Freud defined psychoanalysis as a form of therapy, a mode of observation and inquiry, and a theoretical system. However, his passion lay primarily in psychoanalysis as a mode of scientific investigation. Psychoanalytic theory is based on Freud’s image of the individual and his notion of psychic reality. The individual’s perception and conception of the self, the other, and the world in which he or she resides are by and large illusory. The individual is presented as profane, irrational, self-deceptive, narcissistic, power hungry, and the slave of the most primitive desires. This is the image of the decentered man, and is perhaps one reason for Freud’s popularity among postmodernists. According to psychoanalytic theory, the ground on which the individual   stands   is   paved   with uncertainty, and the reality to which he or she appeals is highly suspect. The past is a reconstruction, the memory is a perception, and the perception is a fantasy. The person’s conviction of the validity of recall is much more important than its factual authenticity. As with symbolic interaction theory, Freud was concerned not with the ”real” situation but with the individual’s interpretations of it. Deconstructing such interpretations is the goal of psychoanalysis. Although psychoanalysis has gone through profound changes since Freud, it continues to remain an elegant mode of listening to a patient or reading a text. Contrary to other psychotherapeutic techniques, the analyst does not ask the patient to change, to give up his symptoms, to be normal, to adapt or behave in a particular way. The analyst is not to have any desire or plan for the patient but to help him discover his own desires rather than being the slave to others’ demands. The desired outcome of a successful psychoanalytic treatment is a person who has few skeletons in his or her unconscious closet and is free to think, feel and act in the stage of life. Psychoanalytic treatment evolves primarily around the analysis of transference. Transference is what the patient brings to the analytic situation. It is the patient’s characteristic mode of conflict, perception, expectation, object relation, or definitions of situations. These internalized patterns of conflict, object relation, and expectation tend to constrain the individual’s external relations and to create problems that must be worked through.

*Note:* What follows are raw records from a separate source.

@[simp] theorem State.hostWrite_regs (s : State) (a : Nat) (l : List Byte) : (s.hostWrite a l).regs = s.regs := rfl
@[simp] theorem State.hostWrite_meridian (s : State) (a : Nat) (l : List Byte) : (s.hostWrite a l).meridian = s.meridian := rfl
@[simp] theorem State.hostWrite_clock (s : State) (a : Nat) (l : List Byte) : (s.hostWrite a l).clock = s.clock := rfl
@[simp] theorem State.hostWrite_lockAt (s : State) (a : Nat) (l : List Byte) : (s.hostWrite a l).lockAt = s.lockAt := rfl
@[simp] theorem State.hostWrite_slewRun (s : State) (a : Nat) (l : List Byte) : (s.hostWrite a l).slewRun = s.slewRun := rfl
@[simp] theorem State.hostWrite_firstAt (s : State) (a : Nat) (l : List Byte) : (s.hostWrite a l).firstAt = s.firstAt := rfl
@[simp] theorem State.hostWrite_mem (s : State) (a : Nat) (l : List Byte) : (s.hostWrite a l).mem = s.mem := rfl
@[simp] theorem State.hostWrite_dieEpoch (s : State) (a : Nat) (l : List Byte) : (s.hostWrite a l).dieEpoch = s.dieEpoch := rfl
@[simp] theorem State.hostWrite_dramEpoch (s : State) (a : Nat) (l : List Byte) : (s.hostWrite a l).dramEpoch = s.dramEpoch := rfl
@[simp] theorem State.hostWrite_badAt (s : State) (a : Nat) (l : List Byte) : (s.hostWrite a l).badAt = s.badAt := rfl
@[simp] theorem State.hostWrite_nvm (s : State) (a : Nat) (l : List Byte) : (s.hostWrite a l).nvm = s.nvm := rfl
@[simp] theorem State.hostWrite_nvme (s : State) (a : Nat) (l : List Byte) : (s.hostWrite a l).nvme = s.nvme := rfl
@[simp] theorem State.hostWrite_aon (s : State) (a : Nat) (l : List Byte) : (s.hostWrite a l).aon = s.aon := rfl
@[simp] theorem State.hostWrite_nowShadow (s : State) (a : Nat) (l : List Byte) : (s.hostWrite a l).nowShadow = s.nowShadow := rfl
@[simp] theorem State.hostWrite_alarmArmed (s : State) (a : Nat) (l : List Byte) : (s.hostWrite a l).alarmArmed = s.alarmArmed := rfl
@[simp] theorem State.hostWrite_bootClear (s : State) (a : Nat) (l : List Byte) : (s.hostWrite a l).bootClear = s.bootClear := rfl
@[simp] theorem State.hostWrite_imageLoaded (s : State) (a : Nat) (l : List Byte) : (s.hostWrite a l).imageLoaded = s.imageLoaded := rfl
@[simp] theorem State.hostWrite_released (s : State) (a : Nat) (l : List Byte) : (s.hostWrite a l).released = s.released := rfl
@[simp] theorem State.hostWrite_faultWake (s : State) (a : Nat) (l : List Byte) : (s.hostWrite a l).faultWake = s.faultWake := rfl
@[simp] theorem State.hostWrite_due (s : State) (a : Nat) (l : List Byte) : (s.hostWrite a l).due = s.due := rfl
@[simp] theorem State.hostWrite_cores (s : State) (a : Nat) (l : List Byte) : (s.hostWrite a l).cores = s.cores := rfl
@[simp] theorem State.hostWrite_pend (s : State) (a : Nat) (l : List Byte) : (s.hostWrite a l).pend = s.pend := rfl
@[simp] theorem State.hostWrite_psq (s : State) (a : Nat) (l : List Byte) : (s.hostWrite a l).psq = s.psq := rfl
@[simp] theorem State.hostWrite_jrn (s : State) (a : Nat) (l : List Byte) : (s.hostWrite a l).jrn = s.jrn := rfl
@[simp] theorem State.hostWrite_vsp (s : State) (a : Nat) (l : List Byte) : (s.hostWrite a l).vsp = s.vsp := rfl
@[simp] theorem State.hostWrite_fin (s : State) (a : Nat) (l : List Byte) : (s.hostWrite a l).fin = s.fin := rfl
@[simp] theorem State.hostWrite_fab (s : State) (a : Nat) (l : List Byte) : (s.hostWrite a l).fab = s.fab := rfl
@[simp] theorem State.hostWrite_hst (s : State) (a : Nat) (l : List Byte) : (s.hostWrite a l).hst = s.hst := rfl
@[simp] theorem State.hostWrite_pmx (s : State) (a : Nat) (l : List Byte) : (s.hostWrite a l).pmx = s.pmx := rfl
@[simp] theorem State.hostWrite_plain (s : State) (a : Nat) (l : List Byte) : (s.hostWrite a l).plain = s.plain := rfl
@[simp] theorem State.hostWrite_str (s : State) (a : Nat) (l : List Byte) : (s.hostWrite a l).str = s.str := rfl
@[simp] theorem State.hostWrite_vale (s : State) (a : Nat) (l : List Byte) : (s.hostWrite a l).vale = s.vale := rfl
@[simp] theorem State.hostWrite_mmq (s : State) (a : Nat) (l : List Byte) : (s.hostWrite a l).mmq = s.mmq := rfl
@[simp] theorem State.hostWrite_btm (s : State) (a : Nat) (l : List Byte) : (s.hostWrite a l).btm = s.btm := rfl
@[simp] theorem State.hostWrite_lsi (s : State) (a : Nat) (l : List Byte) : (s.hostWrite a l).lsi = s.lsi := rfl
@[simp] theorem State.hostWrite_bmk (s : State) (a : Nat) (l : List Byte) : (s.hostWrite a l).bmk = s.bmk := rfl
@[simp] theorem State.hostWrite_bld (s : State) (a : Nat) (l : List Byte) : (s.hostWrite a l).bld = s.bld := rfl
@[simp] theorem State.hostWrite_stp (s : State) (a : Nat) (l : List Byte) : (s.hostWrite a l).stp = s.stp := rfl
@[simp] theorem State.hostWrite_lanes (s : State) (a : Nat) (l : List Byte) : (s.hostWrite a l).lanes = s.lanes := rfl
@[simp] theorem State.hostWrite_dma (s : State) (a : Nat) (l : List Byte) : (s.hostWrite a l).dma = s.dma := rfl
@[simp] theorem State.hostWrite_dmaNext (s : State) (a : Nat) (l : List Byte) : (s.hostWrite a l).dmaNext = s.dmaNext := rfl
@[simp] theorem State.hostWrite_pra (s : State) (a : Nat) (l : List Byte) : (s.hostWrite a l).pra = s.pra := rfl
@[simp] theorem State.hostWrite_sense (s : State) (a : Nat) (l : List Byte) : (s.hostWrite a l).sense = s.sense := rfl
@[simp] theorem State.hostWrite_pwr (s : State) (a : Nat) (l : List Byte) : (s.hostWrite a l).pwr = s.pwr := rfl
@[simp] theorem State.hostWrite_thm (s : State) (a : Nat) (l : List Byte) : (s.hostWrite a l).thm = s.thm := rfl
@[simp] theorem State.hostWrite_csm (s : State) (a : Nat) (l : List Byte) : (s.hostWrite a l).csm = s.csm := rfl
@[simp] theorem State.hostWrite_xsp (s : State) (a : Nat) (l : List Byte) : (s.hostWrite a l).xsp = s.xsp := rfl
@[simp] theorem State.hostWrite_pmc (s : State) (a : Nat) (l : List Byte) : (s.hostWrite a l).pmc = s.pmc := rfl
@[simp] theorem State.hostWrite_mgt (s : State) (a : Nat) (l : List Byte) : (s.hostWrite a l).mgt = s.mgt := rfl
@[simp] theorem State.hostWrite_pending (s : State) (a : Nat) (l : List Byte) : (s.hostWrite a l).pending = s.pending := rfl
@[simp] theorem State.hostWrite_core (s : State) (a : Nat) (l : List Byte) (m : Fin 12) : (s.hostWrite a l).core m = s.core m := rfl
@[simp] theorem State.hostWrite_getReg (s : State) (a : Nat) (l : List Byte) (r : Nat) : (s.hostWrite a l).getReg r = s.getReg r := rfl
@[simp] theorem State.hostWrite_rd (s : State) (a : Nat) (l : List Byte) (g : Fld) : (s.hostWrite a l).rd g = s.rd g := rfl
@[simp] theorem State.hostWrite_rdw (s : State) (a : Nat) (l : List Byte) (r : Nat) : (s.hostWrite a l).rdw r = s.rdw r := rfl
@[simp] theorem State.hostWrite_readByte (s : State) (a : Nat) (l : List Byte) (x : Nat) : (s.hostWrite a l).readByte x = s.readByte x := rfl

@[simp] theorem State.updCore_regs (s : State) (n : Fin 12) (f : CoreX → CoreX) : (s.updCore n f).regs = s.regs := rfl
@[simp] theorem State.updCore_meridian (s : State) (n : Fin 12) (f : CoreX → CoreX) : (s.updCore n f).meridian = s.meridian := rfl
@[simp] theorem State.updCore_clock (s : State) (n : Fin 12) (f : CoreX → CoreX) : (s.updCore n f).clock = s.clock := rfl
@[simp] theorem State.updCore_lockAt (s : State) (n : Fin 12) (f : CoreX → CoreX) : (s.updCore n f).lockAt = s.lockAt := rfl
@[simp] theorem State.updCore_slewRun (s : State) (n : Fin 12) (f : CoreX → CoreX) : (s.updCore n f).slewRun = s.slewRun := rfl
@[simp] theorem State.updCore_firstAt (s : State) (n : Fin 12) (f : CoreX → CoreX) : (s.updCore n f).firstAt = s.firstAt := rfl
@[simp] theorem State.updCore_mem (s : State) (n : Fin 12) (f : CoreX → CoreX) : (s.updCore n f).mem = s.mem := rfl
@[simp] theorem State.updCore_dieEpoch (s : State) (n : Fin 12) (f : CoreX → CoreX) : (s.updCore n f).dieEpoch = s.dieEpoch := rfl
@[simp] theorem State.updCore_dramEpoch (s : State) (n : Fin 12) (f : CoreX → CoreX) : (s.updCore n f).dramEpoch = s.dramEpoch := rfl
@[simp] theorem State.updCore_badAt (s : State) (n : Fin 12) (f : CoreX → CoreX) : (s.updCore n f).badAt = s.badAt := rfl
@[simp] theorem State.updCore_nvm (s : State) (n : Fin 12) (f : CoreX → CoreX) : (s.updCore n f).nvm = s.nvm := rfl
@[simp] theorem State.updCore_nvme (s : State) (n : Fin 12) (f : CoreX → CoreX) : (s.updCore n f).nvme = s.nvme := rfl
@[simp] theorem State.updCore_hostMem (s : State) (n : Fin 12) (f : CoreX → CoreX) : (s.updCore n f).hostMem = s.hostMem := rfl
@[simp] theorem State.updCore_aon (s : State) (n : Fin 12) (f : CoreX → CoreX) : (s.updCore n f).aon = s.aon := rfl
@[simp] theorem State.updCore_nowShadow (s : State) (n : Fin 12) (f : CoreX → CoreX) : (s.updCore n f).nowShadow = s.nowShadow := rfl
@[simp] theorem State.updCore_alarmArmed (s : State) (n : Fin 12) (f : CoreX → CoreX) : (s.updCore n f).alarmArmed = s.alarmArmed := rfl
@[simp] theorem State.updCore_bootClear (s : State) (n : Fin 12) (f : CoreX → CoreX) : (s.updCore n f).bootClear = s.bootClear := rfl
@[simp] theorem State.updCore_imageLoaded (s : State) (n : Fin 12) (f : CoreX → CoreX) : (s.updCore n f).imageLoaded = s.imageLoaded := rfl
@[simp] theorem State.updCore_released (s : State) (n : Fin 12) (f : CoreX → CoreX) : (s.updCore n f).released = s.released := rfl
@[simp] theorem State.updCore_faultWake (s : State) (n : Fin 12) (f : CoreX → CoreX) : (s.updCore n f).faultWake = s.faultWake := rfl
@[simp] theorem State.updCore_due (s : State) (n : Fin 12) (f : CoreX → CoreX) : (s.updCore n f).due = s.due := rfl
@[simp] theorem State.updCore_pend (s : State) (n : Fin 12) (f : CoreX → CoreX) : (s.updCore n f).pend = s.pend := rfl
@[simp] theorem State.updCore_psq (s : State) (n : Fin 12) (f : CoreX → CoreX) : (s.updCore n f).psq = s.psq := rfl
@[simp] theorem State.updCore_jrn (s : State) (n : Fin 12) (f : CoreX → CoreX) : (s.updCore n f).jrn = s.jrn := rfl
@[simp] theorem State.updCore_vsp (s : State) (n : Fin 12) (f : CoreX → CoreX) : (s.updCore n f).vsp = s.vsp := rfl
@[simp] theorem State.updCore_fin (s : State) (n : Fin 12) (f : CoreX → CoreX) : (s.updCore n f).fin = s.fin := rfl
@[simp] theorem State.updCore_fab (s : State) (n : Fin 12) (f : CoreX → CoreX) : (s.updCore n f).fab = s.fab := rfl
@[simp] theorem State.updCore_hst (s : State) (n : Fin 12) (f : CoreX → CoreX) : (s.updCore n f).hst = s.hst := rfl
@[simp] theorem State.updCore_pmx (s : State) (n : Fin 12) (f : CoreX → CoreX) : (s.updCore n f).pmx = s.pmx := rfl
@[simp] theorem State.updCore_plain (s : State) (n : Fin 12) (f : CoreX → CoreX) : (s.updCore n f).plain = s.plain := rfl
@[simp] theorem State.updCore_str (s : State) (n : Fin 12) (f : CoreX → CoreX) : (s.updCore n f).str = s.str := rfl
@[simp] theorem State.updCore_vale (s : State) (n : Fin 12) (f : CoreX → CoreX) : (s.updCore n f).vale = s.vale := rfl
@[simp] theorem State.updCore_mmq (s : State) (n : Fin 12) (f : CoreX → CoreX) : (s.updCore n f).mmq = s.mmq := rfl
@[simp] theorem State.updCore_btm (s : State) (n : Fin 12) (f : CoreX → CoreX) : (s.updCore n f).btm = s.btm := rfl
@[simp] theorem State.updCore_lsi (s : State) (n : Fin 12) (f : CoreX → CoreX) : (s.updCore n f).lsi = s.lsi := rfl
@[simp] theorem State.updCore_bmk (s : State) (n : Fin 12) (f : CoreX → CoreX) : (s.updCore n f).bmk = s.bmk := rfl
@[simp] theorem State.updCore_bld (s : State) (n : Fin 12) (f : CoreX → CoreX) : (s.updCore n f).bld = s.bld := rfl
@[simp] theorem State.updCore_stp (s : State) (n : Fin 12) (f : CoreX → CoreX) : (s.updCore n f).stp = s.stp := rfl
@[simp] theorem State.updCore_lanes (s : State) (n : Fin 12) (f : CoreX → CoreX) : (s.updCore n f).lanes = s.lanes := rfl
@[simp] theorem State.updCore_dma (s : State) (n : Fin 12) (f : CoreX → CoreX) : (s.updCore n f).dma = s.dma := rfl
@[simp] theorem State.updCore_dmaNext (s : State) (n : Fin 12) (f : CoreX → CoreX) : (s.updCore n f).dmaNext = s.dmaNext := rfl
@[simp] theorem State.updCore_pra (s : State) (n : Fin 12) (f : CoreX → CoreX) : (s.updCore n f).pra = s.pra := rfl
@[simp] theorem State.updCore_sense (s : State) (n : Fin 12) (f : CoreX → CoreX) : (s.updCore n f).sense = s.sense := rfl
@[simp] theorem State.updCore_pwr (s : State) (n : Fin 12) (f : CoreX → CoreX) : (s.updCore n f).pwr = s.pwr := rfl
@[simp] theorem State.updCore_thm (s : State) (n : Fin 12) (f : CoreX → CoreX) : (s.updCore n f).thm = s.thm := rfl
@[simp] theorem State.updCore_csm (s : State) (n : Fin 12) (f : CoreX → CoreX) : (s.updCore n f).csm = s.csm := rfl
@[simp] theorem State.updCore_xsp (s : State) (n : Fin 12) (f : CoreX → CoreX) : (s.updCore n f).xsp = s.xsp := rfl
@[simp] theorem State.updCore_pmc (s : State) (n : Fin 12) (f : CoreX → CoreX) : (s.updCore n f).pmc = s.pmc := rfl
@[simp] theorem State.updCore_mgt (s : State) (n : Fin 12) (f : CoreX → CoreX) : (s.updCore n f).mgt = s.mgt := rfl
@[simp] theorem State.updCore_pending (s : State) (n : Fin 12) (f : CoreX → CoreX) : (s.updCore n f).pending = s.pending := rfl
@[simp] theorem State.updCore_getReg (s : State) (n : Fin 12) (f : CoreX → CoreX) (r : Nat) : (s.updCore n f).getReg r = s.getReg r := rfl
@[simp] theorem State.updCore_rd (s : State) (n : Fin 12) (f : CoreX → CoreX) (g : Fld) : (s.updCore n f).rd g = s.rd g := rfl
@[simp] theorem State.updCore_rdw (s : State) (n : Fin 12) (f : CoreX → CoreX) (r : Nat) : (s.updCore n f).rdw r = s.rdw r := rfl
@[simp] theorem State.updCore_readByte (s : State) (n : Fin 12) (f : CoreX → CoreX) (x : Nat) : (s.updCore n f).readByte x = s.readByte x := rfl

The methodological debates in psychoanalysis today are reminiscent of those in psychology and sociology almost a half century ago. A lively debate is in progress in psychoanalysis between those who call themselves ”natural” scientists and those who maintain that psychoanalysis is inherently interpretive and hermeneutic and should be studied with that fact in mind. There are also those who agree with the interpretive tradition, but maintain that psychoanalysis goes beyond the hermeneutic method in that the impact of interpretation can be subjected to empirical study. Since psychoanalytic data consist of emotional exchanges in the analytic situation, the primary method of investigation in psychoanalysis remains participant observation and case study.

Bibliography:

  1. Freud,    (1957)  [1904]  Psychoanalytic procedure. In: Strachey, J. (ed. and trans.), Standard Edition of the Complete Psychological Works of Sigmund Freud, vol. 7. Hogarth Press, London, pp. 249-56.
  2. Gill, M. (1994) Psychoanalysis in Transition. Analytic Press, Hillsdale, NJ.
  3. Movahedi, S. and Wagner, A. (2005) The ”voice” of the analysand and the ”subject” of diagnosis. Contemporary Psychoanalysis 41 (2): 281-305.